個人的に考えるのは、人間が、受動的に機械に組み込まれれるのではなく、むしろ、能動的に、自らの創造性や専門性を、適切な場所で公開し、世の中に関わっていけるような仕組みの方が、より多くの「ブルーカラー」を生み出さずにすみ、人間を幸せにしていくのではないかという事だ。具体的な例としては、先端技術分野における「オープンイノベーション」の潮流がある。これは、企業が自社内で閉じた研究開発体制のみに頼らず、グローバルな規模でオープンに知を結集してイノベーションを起こすという最近の技術開発の新しい動きである。例えばイノセンティブ社(Innocentive)や、ナインシグマ社(NineSigma)は、研究開発上の課題を抱える企業と、技術提案を考える研究者をインターネット上でマッチングさせるビジネスを展開している。技術提案を考える研究者は、自分のホームページ、ブログ、SNS掲示板でのディスカッションなど、自分の能力を公開する場所を、ますますネットに求めるようになるだろう。そうした「自分の資産、自分の分身」としての機能をますます強力に担うのが、明るい未来のネットではないだろうか。Linuxに代表されるオープンソースのような動きも、それに関わる人間が、能動的に世の中に関わっていく仕組みであり、人間が自分の「尊厳」を高めるような、明るい未来につながる仕組みだと思う。

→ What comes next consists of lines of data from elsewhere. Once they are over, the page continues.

/-- BPL.ENC and its pseudo-instructions are one encoder with a variant (R111). -/
theorem exec_of_mem_bplEncoders {i : Instr} {v : Variant} (h : (i, v) ∈ bplEncoders) (s : State) :
    exec i s = bplEncode v s := by
  simp only [bplEncoders, List.mem_cons, Prod.mk.injEq, List.not_mem_nil, or_false] at h
  rcases h with ⟨rfl, rfl⟩ | ⟨rfl, rfl⟩ | ⟨rfl, rfl⟩ | ⟨rfl, rfl⟩ <;> rfl

end Configuration

/-- Settles O31: each of the commands checks its configuration first. -/
theorem unsupportedConfiguration : Obligations.UnsupportedConfiguration := by
  refine fun i s => ⟨fun hi hw hlevel => ⟨_, ?_, s.raises_errored .unsupportedVariant 0⟩,
    fun hi hfield hklen hillegal => ⟨_, ?_, s.raises_errored .unsupportedVariant 0⟩⟩
  · obtain hi | hi := List.mem_append.mp hi
    · rw [List.mem_singleton.mp hi]
      show execBplDec s = _
      exact withLevel_of_illegal hw hlevel _
    · obtain ⟨⟨i, v⟩, hiv, rfl⟩ := List.mem_map.mp hi
      rw [exec_of_mem_bplEncoders hiv]
      exact withLevel_of_illegal hw hlevel _
  · have hready : Ready s [.sigFieldBytes, .aesKlen] :=
      List.forall_mem_cons.mpr ⟨hfield, List.forall_mem_singleton.mpr hklen⟩
    simp only [List.mem_cons, List.not_mem_nil, or_false] at hi
    rcases hi with rfl | rfl
    · show execSigGen s = _
      exact withSignatureConfig_of_illegal hready hillegal _
    · show execSigVerify s = _
      exact withSignatureConfig_of_illegal hready hillegal _

section Results

variable {s u : State} {out : List Byte}

theorem KeepsRegs.reg {rs : List Reg} (h : KeepsRegs s u rs) {r : Reg} (hr : r ∉ rs) : u.reg r = s.reg r := by
  rw [State.reg, State.reg, h r.number fun q hq hn => hr (Reg.number_inj.mp hn ▸ hq)]

/-- A command that has written its result registers and the output `out` ends DONE with both (R393). -/
theorem completes_completed_results {results : List (Reg × Word)} (hm : Moves s u)
    (hkeeps : KeepsRegs s u (results.map Prod.fst)) (hholds : ∀ p ∈ results, u.reg p.1 = p.2)
    (hresults : ∀ p ∈ results, p.1 ∉ [Reg.status, .errOff, .outLen]) (hlen : out.length < 2 ^ 32)
    (hout : ∀ a, u.outByte a = if h : a < out.length then out[a] else s.outByte a) :
    Completes s (u.completed out.length) out results where
  status := u.reg_status_completed _
  errOff := u.reg_errOff_completed _
  outLen := by
    rw [State.reg_outLen_completed, BitVec.toNat_ofNat, Nat.mod_eq_of_lt hlen]
  holds p hp := ((u.keepsRegs_completed _).reg (hresults p hp)).trans (hholds p hp)
  keeps n hn :=
    (u.keepsRegs_completed _ n fun r hr => hn r (List.mem_append_left _ hr)).trans
      (hkeeps n fun r hr => hn r (List.mem_append_right _ hr))
  host := (hm.completed _).keepsHost
  work := rfl
  outByte a := hout a

/-- PLANE_LEN[k] is the length given for plane k, 0 beyond them (R164). -/
theorem State.reg_planeLen_setPlaneLens (s : State) (lens : List Nat) (k : Fin 16) :
    (s.setPlaneLens lens).reg (.planeLen k) = BitVec.ofNat 32 (lens.getD k 0) := by
  have hfold (ks : List (Fin 16)) (t : State) :
      (ks.foldl (fun t j => t.setReg (.planeLen j) (BitVec.ofNat 32 (lens.getD j 0))) t).reg (.planeLen k) =
        if k ∈ ks then BitVec.ofNat 32 (lens.getD k 0) else t.reg (.planeLen k) := by
    induction ks generalizing t with
    | nil => rfl
    | cons j ks ih =>
      rw [List.foldl_cons, ih, State.reg_setReg]
      by_cases hks : k ∈ ks
      · simp [hks]
      · by_cases hj : j = k
        · subst hj
          rw [if_neg hks, if_pos rfl, if_pos List.mem_cons_self]
          exact BitVec.and_allOnes
        · simp [hks, hj, Ne.symm hj]
  exact (hfold _ s).trans (if_pos (List.mem_finRange k))

/-- Writing PLANE_LEN touches no other register (R164). -/
theorem State.keepsRegs_setPlaneLens (s : State) (lens : List Nat) :
    KeepsRegs s (s.setPlaneLens lens) ((List.finRange 16).map Reg.planeLen) := by
  intro n hn
  have hne (k : Fin 16) : Reg.number (.planeLen k) ≠ n := hn _ (List.mem_map_of_mem (List.mem_finRange k))
  unfold State.setPlaneLens
  generalize List.finRange 16 = ks
  induction ks generalizing s with
  | nil => rfl
  | cons k ks ih => rw [List.foldl_cons, ih, State.regs_get_setReg, if_neg (hne k)]

end Results

section PlaneEmits

variable {s : State} {v : Variant} {n : Nat} {bmp : List Byte}

theorem pieceBytes_flatten (pss : List (List Piece)) : pieceBytes pss.flatten = (pss.map pieceBytes).flatten := by
  induction pss with
  | nil => rfl
  | cons ps pss ih => rw [List.flatten_cons, pieceBytes_append, ih, List.map_cons, List.flatten_cons]

/-- The bytes of a plane are the tokens of its runs, one byte each (R164). -/
theorem pieceBytes_encodePlane {bits : List Bool} {runs : List (Bool × Nat)} (h : IsRuns bits runs) :
    pieceBytes (encodePlane bits) = planeStream runs := by
  rw [encodePlane_eq h, pieceBytes_emitsFrom, planeStream, ← List.flatMap_def, ← List.map_eq_flatMap]

/-- The bytes of every plane (R161, R164). -/
theorem map_pieceBytes_encodeBpl {runs : List (List (Bool × Nat))} (hlen : runs.length = n)
    (hruns : ∀ (k : Nat) (h : k < runs.length), IsRuns (planeOf v n bmp k) runs[k]) :
    (encodeBpl v n bmp).map pieceBytes = runs.map planeStream := by
  refine List.ext_getElem (by simp [encodeBpl, hlen]) fun k _ hk => ?_
  simp only [encodeBpl, List.getElem_map, List.getElem_range]
  exact pieceBytes_encodePlane (hruns k (by simpa using hk))

theorem emitAll_of_room {ps : List Piece} (h : HasRoom s (pieceBytes ps).length) (k : State → Out) :
    emitAll s ps k = k (s.putOut 0 (pieceBytes ps)) := by
  rw [emitAll_of_fits h.written h.fits]
  split
  · rename_i hnil
    rw [hnil, pieceBytes_nil, State.putOut_nil]
  · rfl

/-- BPL.ENC past its checks, with room for all planes: `streams` are their bytes (R164). -/
theorem bplEncode_completes {streams : List (List Byte)} (hb : HoldsBitmap s 1 bmp) (haa : s.isWritten .aaN = true)
    (hlegal : LegalConfig s .bplDec) (hstreams : (encodeBpl v (s.reg .aaN).toNat bmp).map pieceBytes = streams)
    (hroom : HasRoom s streams.flatten.length) :
    ∃ t, bplEncode v s = .next t ∧
      Completes s t streams.flatten
        ((List.finRange 16).map fun k => (.planeLen k, BitVec.ofNat 32 (streams.getD k []).length)) := by
  have hbytes : pieceBytes (encodeBpl v (s.reg .aaN).toNat bmp).flatten = streams.flatten := by
    rw [pieceBytes_flatten, hstreams]
  have hlens : (encodeBpl v (s.reg .aaN).toNat bmp).map (fun ps => (pieceBytes ps).length) = streams.map List.length := by
    rw [← hstreams, List.map_map]
    rfl
  have hexec : bplEncode v s =
      .next (((s.putOut 0 streams.flatten).setPlaneLens (streams.map List.length)).completed streams.flatten.length) := by
    rw [bplEncode_of_legal haa hlegal, withBitmap_of_holds hb]
    dsimp only
    rw [emitAll_of_room (hbytes.symm ▸ hroom), hbytes, hlens, finishCommand_eq]
  refine ⟨_, hexec, completes_completed_results (((Moves.refl s).putOut _ _).setPlaneLens _) ?_ ?_ ?_ hroom.lt fun a => ?_⟩
  · rw [List.map_map]
    exact (s.putOut 0 streams.flatten).keepsRegs_setPlaneLens _
  · refine List.forall_mem_map.mpr fun k _ => ?_
    rw [State.reg_planeLen_setPlaneLens, ← List.length_nil (α := Byte), List.getD_map]
  · exact List.forall_mem_map.mpr fun k _ => by simp
  · rw [State.outByte_setPlaneLens, State.outByte_putOut s (by simpa using hroom.fits)]
    simp

end PlaneEmits

/-- Settles O36: the planes' tokens fit OUT, so their bytes are its output. -/
theorem bplEncodes : Obligations.BplEncodes := by
  intro i v s bmp n runs hi hb haa hlevel hone hmax hlen hruns hroom
  subst hlevel
  rw [exec_of_mem_bplEncoders hi]
  exact bplEncode_completes hb haa ⟨hone, hmax⟩ (map_pieceBytes_encodeBpl hlen hruns) hroom

section RoundTrip

variable {s : State} {v : Variant} {n : Nat} {bmp : List Byte}

theorem planeBits_append (xs ys : Plane) : planeBits (xs ++ ys) = planeBits xs ++ planeBits ys := by
  simp [planeBits]

/-- Tokens without an empty run are a plane of as many pixels as they make (R163). -/
theorem isPlane_of_positive {pl : Plane} (h : ∀ t ∈ pl, 0 < t.2.toNat) : IsPlane (planeBits pl).length pl := by
  refine ⟨rfl, (List.eq_nil_or_concat pl).imp_right ?_⟩
  rintro ⟨init, t, hpl⟩
  rw [List.concat_eq_append] at hpl
  subst hpl
  have hpos := h t (by simp)
  rw [List.dropLast_concat, planeBits_append, List.length_append, length_planeBits_cons]
  omega

/-- The tokens BPL.ENC takes for the pixel states of a plane (R164). -/
def planeTokens (bits : List Bool) : Plane :=
  (cutRuns (fun _ => 125) (runsOf bits)).map fun p => (p.1, BitVec.ofNat 7 p.2)

/-- A run of a plane's pieces fits its token's length field (R162, R164). -/
theorem toNat_pieceLength {bits : List Bool} {p : Bool × Nat} (h : p ∈ cutRuns (fun _ => 125) (runsOf bits)) :
    (BitVec.ofNat 7 p.2).toNat = p.2 ∧ 0 < p.2 ∧ p.2 ≤ 125 := by
  obtain ⟨hpos, hle⟩ := mem_cutRuns (fun _ => by decide) h
  exact ⟨by rw [BitVec.toNat_ofNat]; omega, hpos, hle⟩

theorem planeBytes_planeTokens (bits : List Bool) : planeBytes (planeTokens bits) = planeStream (runsOf bits) := by
  rw [planeBytes, planeTokens, List.map_map, planeStream, ← List.flatMap_def, List.map_eq_flatMap, List.flatMap_def,
    List.flatMap_def]
  exact congrArg List.flatten (List.map_congr_left fun p hp => tokenBytes_bplTok p.1 (toNat_pieceLength hp).2.2)

/-- The tokens of a plane stand for its pixel states (R14, R162). -/
theorem planeBits_planeTokens (bits : List Bool) : planeBits (planeTokens bits) = bits := by
  refine Eq.trans ?_ ((isRuns_runsOf bits).expandRuns_cutRuns (max := fun _ => 125) fun _ => by decide)
  rw [planeBits, planeTokens, List.map_map, expandRuns]
  exact congrArg List.flatten (List.map_congr_left fun p hp => congrArg (List.replicate · p.1) (toNat_pieceLength hp).1)

theorem isPlane_planeTokens (bits : List Bool) : IsPlane bits.length (planeTokens bits) := by
  have hpos : ∀ t ∈ planeTokens bits, 0 < t.2.toNat := by
    refine List.forall_mem_map.mpr fun p hp => ?_
    rw [(toNat_pieceLength hp).1]
    exact (toNat_pieceLength hp).2.1
  have := isPlane_of_positive hpos
  rwa [planeBits_planeTokens] at this

/-- The planes BPL.ENC writes for a bitmap (R161, R164). -/
def bitmapPlanes (v : Variant) (n : Nat) (bmp : List Byte) : List Plane :=
  (List.range n).map fun k => planeTokens (planeOf v n bmp k)

@[simp] theorem length_bitmapPlanes (v : Variant) (n : Nat) (bmp : List Byte) : (bitmapPlanes v n bmp).length = n := by
  simp [bitmapPlanes]

theorem isPlane_of_mem_bitmapPlanes {pl : Plane} (h : pl ∈ bitmapPlanes v n bmp) : IsPlane bmp.length pl := by
  obtain ⟨k, -, rfl⟩ := List.mem_map.mp h
  simpa [planeOf] using isPlane_planeTokens (planeOf v n bmp k)

/-- A sample comes back as its level's: it is on in the planes whose thresholds it reaches (R165). -/
theorem planeSamples_bitmapPlanes (v : Variant) (n : Nat) (bmp : List Byte) :
    planeSamples bmp.length (bitmapPlanes v n bmp) = bmp.map (canonLevel v n) := by
  refine List.ext_getElem (by simp [planeSamples]) fun q _ hq => ?_
  have hq' : q < bmp.length := by simpa using hq
  simp only [planeSamples, List.getElem_map, List.getElem_range, length_bitmapPlanes, canonLevel]
  rw [bitmapPlanes, List.countP_map]
  refine congrArg (sampleBpl n) (congrArg (List.countP · (List.range n)) (funext fun k => ?_))
  simp [planeBits_planeTokens, planeOf, List.getD_eq_getElem?_getD, List.getElem?_eq_getElem hq']

theorem map_pieceBytes_encodeBpl_eq (v : Variant) (n : Nat) (bmp : List Byte) :
    (encodeBpl v n bmp).map pieceBytes = (bitmapPlanes v n bmp).map planeBytes := by
  rw [encodeBpl, bitmapPlanes, List.map_map, List.map_map]
  refine List.map_congr_left fun k _ => ?_
  exact (pieceBytes_encodePlane (isRuns_runsOf (planeOf v n bmp k))).trans (planeBytes_planeTokens _).symm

なお参考までだが、渡辺氏の話のうち、(2)リアルなビジネスの置き換え ではレストラン予約システム(OpenTable)やオンラインDVDレンタル(Netflix)、ネットワーク型コンシューマデバイスEye-Fi, Chumby, Flip Video) を紹介していた。普段、ウェブでウォッチしていれば知りうるものばかりで、むしろ、日本にいても、こうした企業の情報が伝わってきていること、情報の伝搬の速さに驚いた。

それにしても、このセミナー、技術系人材派遣をおこなうパソナテック社がスポンサーなのだが、本セミナーの目的が今もって不明である。セミナーのタイトル「未来×チェンジ×ブログ」からすれば、同社が新規に立ち上げたブログ・サービスを宣伝するための企画だったのかも知れないが、登壇者は、技術系派遣というキャリアからは対極にある人ばかりで、何のメッセージを伝えたかったのかがわからなかった。メインゲストたる渡辺千賀氏に至っては、「こんなところで話を聞きにきている暇があるぐらいだったら、アメリカにきてiPhoneのアプリでも開発して金儲けするほうがまし」等とおっしゃる始末で、あながち冗談ではなかったのではないか。確かに停滞がひどく未来の暗い日本で、二〇代の若い人が、今更、IT系技術派遣社員として新規に働き始めるよりは、そちらの方が遙かによさそうだというのは納得できる話ではあったが。